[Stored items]
|---|

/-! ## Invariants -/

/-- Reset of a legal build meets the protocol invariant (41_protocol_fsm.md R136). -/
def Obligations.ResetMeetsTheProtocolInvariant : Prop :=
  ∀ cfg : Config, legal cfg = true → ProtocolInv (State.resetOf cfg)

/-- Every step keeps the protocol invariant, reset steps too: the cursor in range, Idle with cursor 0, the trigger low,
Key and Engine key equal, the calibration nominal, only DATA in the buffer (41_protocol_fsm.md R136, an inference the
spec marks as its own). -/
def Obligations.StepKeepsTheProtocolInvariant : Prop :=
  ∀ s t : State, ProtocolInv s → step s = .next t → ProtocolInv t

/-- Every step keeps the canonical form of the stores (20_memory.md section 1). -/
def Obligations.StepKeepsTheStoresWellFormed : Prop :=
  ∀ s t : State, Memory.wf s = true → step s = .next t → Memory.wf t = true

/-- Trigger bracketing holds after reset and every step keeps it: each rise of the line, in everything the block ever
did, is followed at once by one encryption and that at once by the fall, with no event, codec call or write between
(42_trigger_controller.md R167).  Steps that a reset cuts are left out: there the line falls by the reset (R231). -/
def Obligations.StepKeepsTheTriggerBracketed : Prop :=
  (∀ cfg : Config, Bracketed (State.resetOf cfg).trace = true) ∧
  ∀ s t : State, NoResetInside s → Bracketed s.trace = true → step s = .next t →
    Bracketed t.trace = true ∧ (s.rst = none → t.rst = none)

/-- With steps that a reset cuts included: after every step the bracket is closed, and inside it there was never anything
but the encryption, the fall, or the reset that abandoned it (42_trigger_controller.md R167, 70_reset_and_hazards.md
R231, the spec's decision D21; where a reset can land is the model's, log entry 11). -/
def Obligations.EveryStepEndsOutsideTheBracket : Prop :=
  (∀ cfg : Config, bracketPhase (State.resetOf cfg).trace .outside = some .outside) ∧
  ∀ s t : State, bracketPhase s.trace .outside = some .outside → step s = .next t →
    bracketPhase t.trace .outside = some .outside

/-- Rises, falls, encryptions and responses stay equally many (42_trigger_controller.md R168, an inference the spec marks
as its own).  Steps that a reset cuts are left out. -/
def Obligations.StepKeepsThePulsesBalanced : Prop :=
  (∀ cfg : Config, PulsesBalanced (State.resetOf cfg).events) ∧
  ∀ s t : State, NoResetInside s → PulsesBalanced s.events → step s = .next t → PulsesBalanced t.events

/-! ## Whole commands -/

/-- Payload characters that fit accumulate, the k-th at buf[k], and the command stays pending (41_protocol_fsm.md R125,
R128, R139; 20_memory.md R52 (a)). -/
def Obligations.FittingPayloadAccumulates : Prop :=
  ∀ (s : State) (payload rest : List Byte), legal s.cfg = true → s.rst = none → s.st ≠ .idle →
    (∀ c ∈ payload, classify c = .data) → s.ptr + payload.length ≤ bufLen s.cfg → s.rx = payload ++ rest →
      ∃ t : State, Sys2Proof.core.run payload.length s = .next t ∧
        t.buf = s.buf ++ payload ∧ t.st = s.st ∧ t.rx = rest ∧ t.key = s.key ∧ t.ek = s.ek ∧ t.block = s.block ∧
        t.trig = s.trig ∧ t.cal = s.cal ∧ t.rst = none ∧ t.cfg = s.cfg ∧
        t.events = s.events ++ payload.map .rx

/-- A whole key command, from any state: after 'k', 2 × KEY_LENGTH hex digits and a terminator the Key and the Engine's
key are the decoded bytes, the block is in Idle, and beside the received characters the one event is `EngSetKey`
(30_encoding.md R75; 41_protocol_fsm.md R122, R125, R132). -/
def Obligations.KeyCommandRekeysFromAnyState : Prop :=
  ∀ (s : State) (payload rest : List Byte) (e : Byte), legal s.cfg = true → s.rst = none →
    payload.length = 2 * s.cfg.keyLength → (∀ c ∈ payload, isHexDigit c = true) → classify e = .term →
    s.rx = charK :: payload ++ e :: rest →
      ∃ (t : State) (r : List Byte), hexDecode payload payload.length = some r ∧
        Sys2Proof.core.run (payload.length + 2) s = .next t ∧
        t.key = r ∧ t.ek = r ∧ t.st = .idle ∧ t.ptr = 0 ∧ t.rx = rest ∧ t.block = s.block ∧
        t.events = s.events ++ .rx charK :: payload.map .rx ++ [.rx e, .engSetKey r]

|---|

▶ [Problem details] The answer should contain only the lines from the first line of the entries through the line holding "R231, the spec's", each exactly as written.

▶ [The answer]
/-! ## Invariants -/

/-- Reset of a legal build meets the protocol invariant (41_protocol_fsm.md R136). -/
def Obligations.ResetMeetsTheProtocolInvariant : Prop :=
  ∀ cfg : Config, legal cfg = true → ProtocolInv (State.resetOf cfg)

/-- Every step keeps the protocol invariant, reset steps too: the cursor in range, Idle with cursor 0, the trigger low,
Key and Engine key equal, the calibration nominal, only DATA in the buffer (41_protocol_fsm.md R136, an inference the
spec marks as its own). -/
def Obligations.StepKeepsTheProtocolInvariant : Prop :=
  ∀ s t : State, ProtocolInv s → step s = .next t → ProtocolInv t

/-- Every step keeps the canonical form of the stores (20_memory.md section 1). -/
def Obligations.StepKeepsTheStoresWellFormed : Prop :=
  ∀ s t : State, Memory.wf s = true → step s = .next t → Memory.wf t = true

/-- Trigger bracketing holds after reset and every step keeps it: each rise of the line, in everything the block ever
did, is followed at once by one encryption and that at once by the fall, with no event, codec call or write between
(42_trigger_controller.md R167).  Steps that a reset cuts are left out: there the line falls by the reset (R231). -/
def Obligations.StepKeepsTheTriggerBracketed : Prop :=
  (∀ cfg : Config, Bracketed (State.resetOf cfg).trace = true) ∧
  ∀ s t : State, NoResetInside s → Bracketed s.trace = true → step s = .next t →
    Bracketed t.trace = true ∧ (s.rst = none → t.rst = none)

/-- With steps that a reset cuts included: after every step the bracket is closed, and inside it there was never anything
but the encryption, the fall, or the reset that abandoned it (42_trigger_controller.md R167, 70_reset_and_hazards.md
R231, the spec's decision D21; where a reset can land is the model's, log entry 11). -/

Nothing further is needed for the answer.